Recorded data.
-- ==== Sys2Proof/Certificates/Slice0/Obligations.lean ====
section
/-!
DEFINITION. The statements about the model, each formalising rules of spec/ that its docstring names.
-/
open Sys2Proof Sys2Proof.Machine

/-! ## Page 0: arithmetic, logic, fields (spec/05 R76 to R86) -/

/-- R77, R76: each RR instruction of Table 5.1 writes the table's result to register a, wrapped to 64 bits; a write to `g0` is discarded;
nothing else but the PC differs. R80: `div`, `divn`, `rem` and `remn`: quotient truncated toward zero, division by zero and the one overflow
without a trap. R78, R79: `mov`, `li` and the instructions with an immediate. -/
def Obligations.ScalarResults : Prop :=
  (∀ (s : State) (o : RR),
      let x := rrX s (self s) o
      let y := rrY s (self s) o
      let n := y.toNat % 64
      givesReg s (.add o) o.a (x + y) ∧
      givesReg s (.sub o) o.a (x - y) ∧
      givesReg s (.and o) o.a (x &&& y) ∧
      givesReg s (.or o) o.a (x ||| y) ∧
      givesReg s (.xor o) o.a (x ^^^ y) ∧
      givesReg s (.andn o) o.a (x &&& ~~~y) ∧
      givesReg s (.shl o) o.a (x <<< n) ∧
      givesReg s (.shr o) o.a (x >>> n) ∧
      givesReg s (.sra o) o.a (x.sshiftRight n) ∧
      givesReg s (.rot o) o.a ((x >>> n) ||| (x <<< ((64 - n) % 64))) ∧
      givesReg s (.mul o) o.a (BitVec.ofNat 64 (x.toNat * y.toNat)) ∧
      givesReg s (.mulh o) o.a (BitVec.ofInt 64 (x.toInt * y.toInt / 2 ^ 64)) ∧
      givesReg s (.mulhn o) o.a (BitVec.ofNat 64 (x.toNat * y.toNat / 2 ^ 64)) ∧
      givesReg s (.min o) o.a (if y.toInt < x.toInt then y else x) ∧
      givesReg s (.max o) o.a (if x.toInt < y.toInt then y else x) ∧
      givesReg s (.minn o) o.a (if y.toNat < x.toNat then y else x) ∧
      givesReg s (.maxn o) o.a (if x.toNat < y.toNat then y else x)) ∧
  (∀ (s : State) (o : RR),
      let x := rrX s (self s) o
      let y := rrY s (self s) o
      let wraps := x = 0x8000000000000000 ∧ y = 0xFFFFFFFFFFFFFFFF
      givesReg s (.div o) o.a (if y = 0 then 0xFFFFFFFFFFFFFFFF else if wraps then x else BitVec.ofInt 64 (x.toInt.tdiv y.toInt)) ∧
      givesReg s (.divn o) o.a (if y = 0 then 0xFFFFFFFFFFFFFFFF else BitVec.ofNat 64 (x.toNat / y.toNat)) ∧
      givesReg s (.rem o) o.a (if y = 0 then x else if wraps then 0
        else BitVec.ofInt 64 (x.toInt - x.toInt.tdiv y.toInt * y.toInt)) ∧
      givesReg s (.remn o) o.a (if y = 0 then x else BitVec.ofNat 64 (x.toNat - x.toNat / y.toNat * y.toNat))) ∧
  (∀ (s : State),
      (∀ a b : Reg, givesReg s (.mov a b) a (s.rd (self s) b)) ∧
      (∀ (a : Reg) (imm : BitVec 35), givesReg s (.li a imm) a (BitVec.ofInt 64 imm.toInt)) ∧
      (∀ o : RI,
        let x := s.rd (self s) (o.c.getD o.a)
        givesReg s (.addi o) o.a (x + BitVec.ofInt 64 o.imm.toInt) ∧
        givesReg s (.andi o) o.a (x &&& BitVec.ofInt 64 o.imm.toInt) ∧
        givesReg s (.ori o) o.a (x ||| BitVec.ofNat 64 o.imm.toNat) ∧
        givesReg s (.xori o) o.a (x ^^^ BitVec.ofNat 64 o.imm.toNat)) ∧
      (∀ o : ShI,
        let x := s.rd (self s) (o.c.getD o.a)
        givesReg s (.shli o) o.a (x <<< o.sh.toNat) ∧
        givesReg s (.shri o) o.a (x >>> o.sh.toNat) ∧
        givesReg s (.srai o) o.a (x.sshiftRight o.sh.toNat)))

/-- R82, R83: compares write 1 or 0, `sel` selects by gA. R84 to R86: bit counting by what the counts say of the bits, the bit-field
instructions bit by bit, and `lea`. -/
def Obligations.CompareAndBitFields : Prop :=
  (∀ (s : State),
      (∀ o : RR,
        let x := rrX s (self s) o
        let y := rrY s (self s) o
        givesReg s (.cmpeq o) o.a (if x = y then 1 else 0) ∧
        givesReg s (.cmpne o) o.a (if x ≠ y then 1 else 0) ∧
        givesReg s (.cmplt o) o.a (if x.toInt < y.toInt then 1 else 0) ∧
        givesReg s (.cmpltn o) o.a (if x.toNat < y.toNat then 1 else 0) ∧
        givesReg s (.cmple o) o.a (if x.toInt ≤ y.toInt then 1 else 0) ∧
        givesReg s (.cmplen o) o.a (if x.toNat ≤ y.toNat then 1 else 0)) ∧
      (∀ a b c : Reg, givesReg s (.sel a b c) a (if s.rd (self s) a ≠ 0 then s.rd (self s) b else s.rd (self s) c))) ∧
  (∀ (s : State),
      (∀ a b : Reg,
        let x := s.rd (self s) b
        givesReg s (.popc a b) a (BitVec.ofNat 64 ((List.range 64).filter (fun i => x.getLsbD i)).length) ∧
        (∃ n : Nat, givesReg s (.clz a b) a (BitVec.ofNat 64 n) ∧ n ≤ 64 ∧ (∀ i, 64 - n ≤ i → x.getLsbD i = false) ∧
          (n < 64 → x.getLsbD (63 - n) = true)) ∧
        (∃ n : Nat, givesReg s (.ctz a b) a (BitVec.ofNat 64 n) ∧ n ≤ 64 ∧ (∀ i, i < n → x.getLsbD i = false) ∧
          (n < 64 → x.getLsbD n = true))) ∧
      (∀ o : BF, bfOk o.p o.l = true →
        let x := s.rd (self s) (o.c.getD o.a)
        (∃ v : Word, givesReg s (.bfx o) o.a v ∧
          ∀ i, i < 64 → v.getLsbD i = (decide (i ≤ o.l.toNat) && x.getLsbD (o.p.toNat + i))) ∧
        (∃ v : Word, givesReg s (.bfxs o) o.a v ∧
          ∀ i, i < 64 → v.getLsbD i = x.getLsbD (o.p.toNat + min i o.l.toNat))) ∧
      (∀ (a c : Reg) (p l : BitVec 6), bfOk p l = true →
        ∃ v : Word, givesReg s (.bfi a c p l) a v ∧
          ∀ i, i < 64 → v.getLsbD i = (if p.toNat ≤ i ∧ i ≤ p.toNat + l.toNat then (s.rd (self s) c).getLsbD (i - p.toNat)
            else (s.rd (self s) a).getLsbD i)) ∧
      (∀ (a b c : Reg) (sh : BitVec 2), givesReg s (.lea a b c sh) a (s.rd (self s) b + (s.rd (self s) c <<< sh.toNat))))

Problem to work on.
Would you please write out the entire listing exactly?

Response to the exercise.
-- ==== Sys2Proof/Certificates/Slice0/Obligations.lean ====
section
/-!
DEFINITION. The statements about the model, each formalising rules of spec/ that its docstring names.
-/
open Sys2Proof Sys2Proof.Machine

/-! ## Page 0: arithmetic, logic, fields (spec/05 R76 to R86) -/

/-- R77, R76: each RR instruction of Table 5.1 writes the table's result to register a, wrapped to 64 bits; a write to `g0` is discarded;
nothing else but the PC differs. R80: `div`, `divn`, `rem` and `remn`: quotient truncated toward zero, division by zero and the one overflow
without a trap. R78, R79: `mov`, `li` and the instructions with an immediate. -/
def Obligations.ScalarResults : Prop :=
  (∀ (s : State) (o : RR),
      let x := rrX s (self s) o
      let y := rrY s (self s) o
      let n := y.toNat % 64
      givesReg s (.add o) o.a (x + y) ∧
      givesReg s (.sub o) o.a (x - y) ∧
      givesReg s (.and o) o.a (x &&& y) ∧
      givesReg s (.or o) o.a (x ||| y) ∧
      givesReg s (.xor o) o.a (x ^^^ y) ∧
      givesReg s (.andn o) o.a (x &&& ~~~y) ∧
      givesReg s (.shl o) o.a (x <<< n) ∧
      givesReg s (.shr o) o.a (x >>> n) ∧
      givesReg s (.sra o) o.a (x.sshiftRight n) ∧
      givesReg s (.rot o) o.a ((x >>> n) ||| (x <<< ((64 - n) % 64))) ∧
      givesReg s (.mul o) o.a (BitVec.ofNat 64 (x.toNat * y.toNat)) ∧
      givesReg s (.mulh o) o.a (BitVec.ofInt 64 (x.toInt * y.toInt / 2 ^ 64)) ∧
      givesReg s (.mulhn o) o.a (BitVec.ofNat 64 (x.toNat * y.toNat / 2 ^ 64)) ∧
      givesReg s (.min o) o.a (if y.toInt < x.toInt then y else x) ∧
      givesReg s (.max o) o.a (if x.toInt < y.toInt then y else x) ∧
      givesReg s (.minn o) o.a (if y.toNat < x.toNat then y else x) ∧
      givesReg s (.maxn o) o.a (if x.toNat < y.toNat then y else x)) ∧
  (∀ (s : State) (o : RR),
      let x := rrX s (self s) o
      let y := rrY s (self s) o
      let wraps := x = 0x8000000000000000 ∧ y = 0xFFFFFFFFFFFFFFFF
      givesReg s (.div o) o.a (if y = 0 then 0xFFFFFFFFFFFFFFFF else if wraps then x else BitVec.ofInt 64 (x.toInt.tdiv y.toInt)) ∧
      givesReg s (.divn o) o.a (if y = 0 then 0xFFFFFFFFFFFFFFFF else BitVec.ofNat 64 (x.toNat / y.toNat)) ∧
      givesReg s (.rem o) o.a (if y = 0 then x else if wraps then 0
        else BitVec.ofInt 64 (x.toInt - x.toInt.tdiv y.toInt * y.toInt)) ∧
      givesReg s (.remn o) o.a (if y = 0 then x else BitVec.ofNat 64 (x.toNat - x.toNat / y.toNat * y.toNat))) ∧
  (∀ (s : State),
      (∀ a b : Reg, givesReg s (.mov a b) a (s.rd (self s) b)) ∧
      (∀ (a : Reg) (imm : BitVec 35), givesReg s (.li a imm) a (BitVec.ofInt 64 imm.toInt)) ∧
      (∀ o : RI,
        let x := s.rd (self s) (o.c.getD o.a)
        givesReg s (.addi o) o.a (x + BitVec.ofInt 64 o.imm.toInt) ∧
        givesReg s (.andi o) o.a (x &&& BitVec.ofInt 64 o.imm.toInt) ∧
        givesReg s (.ori o) o.a (x ||| BitVec.ofNat 64 o.imm.toNat) ∧
        givesReg s (.xori o) o.a (x ^^^ BitVec.ofNat 64 o.imm.toNat)) ∧
      (∀ o : ShI,
        let x := s.rd (self s) (o.c.getD o.a)
        givesReg s (.shli o) o.a (x <<< o.sh.toNat) ∧
        givesReg s (.shri o) o.a (x >>> o.sh.toNat) ∧
        givesReg s (.srai o) o.a (x.sshiftRight o.sh.toNat)))

/-- R82, R83: compares write 1 or 0, `sel` selects by gA. R84 to R86: bit counting by what the counts say of the bits, the bit-field
instructions bit by bit, and `lea`. -/
def Obligations.CompareAndBitFields : Prop :=
  (∀ (s : State),
      (∀ o : RR,
        let x := rrX s (self s) o
        let y := rrY s (self s) o
        givesReg s (.cmpeq o) o.a (if x = y then 1 else 0) ∧
        givesReg s (.cmpne o) o.a (if x ≠ y then 1 else 0) ∧
        givesReg s (.cmplt o) o.a (if x.toInt < y.toInt then 1 else 0) ∧
        givesReg s (.cmpltn o) o.a (if x.toNat < y.toNat then 1 else 0) ∧
        givesReg s (.cmple o) o.a (if x.toInt ≤ y.toInt then 1 else 0) ∧
        givesReg s (.cmplen o) o.a (if x.toNat ≤ y.toNat then 1 else 0)) ∧
      (∀ a b c : Reg, givesReg s (.sel a b c) a (if s.rd (self s) a ≠ 0 then s.rd (self s) b else s.rd (self s) c))) ∧
  (∀ (s : State),
      (∀ a b : Reg,
        let x := s.rd (self s) b
        givesReg s (.popc a b) a (BitVec.ofNat 64 ((List.range 64).filter (fun i => x.getLsbD i)).length) ∧
        (∃ n : Nat, givesReg s (.clz a b) a (BitVec.ofNat 64 n) ∧ n ≤ 64 ∧ (∀ i, 64 - n ≤ i → x.getLsbD i = false) ∧
          (n < 64 → x.getLsbD (63 - n) = true)) ∧
        (∃ n : Nat, givesReg s (.ctz a b) a (BitVec.ofNat 64 n) ∧ n ≤ 64 ∧ (∀ i, i < n → x.getLsbD i = false) ∧
          (n < 64 → x.getLsbD n = true))) ∧
      (∀ o : BF, bfOk o.p o.l = true →
        let x := s.rd (self s) (o.c.getD o.a)
        (∃ v : Word, givesReg s (.bfx o) o.a v ∧
          ∀ i, i < 64 → v.getLsbD i = (decide (i ≤ o.l.toNat) && x.getLsbD (o.p.toNat + i))) ∧
        (∃ v : Word, givesReg s (.bfxs o) o.a v ∧
          ∀ i, i < 64 → v.getLsbD i = x.getLsbD (o.p.toNat + min i o.l.toNat))) ∧
      (∀ (a c : Reg) (p l : BitVec 6), bfOk p l = true →
        ∃ v : Word, givesReg s (.bfi a c p l) a v ∧
          ∀ i, i < 64 → v.getLsbD i = (if p.toNat ≤ i ∧ i ≤ p.toNat + l.toNat then (s.rd (self s) c).getLsbD (i - p.toNat)
            else (s.rd (self s) a).getLsbD i)) ∧
      (∀ (a b c : Reg) (sh : BitVec 2), givesReg s (.lea a b c sh) a (s.rd (self s) b + (s.rd (self s) c <<< sh.toNat))))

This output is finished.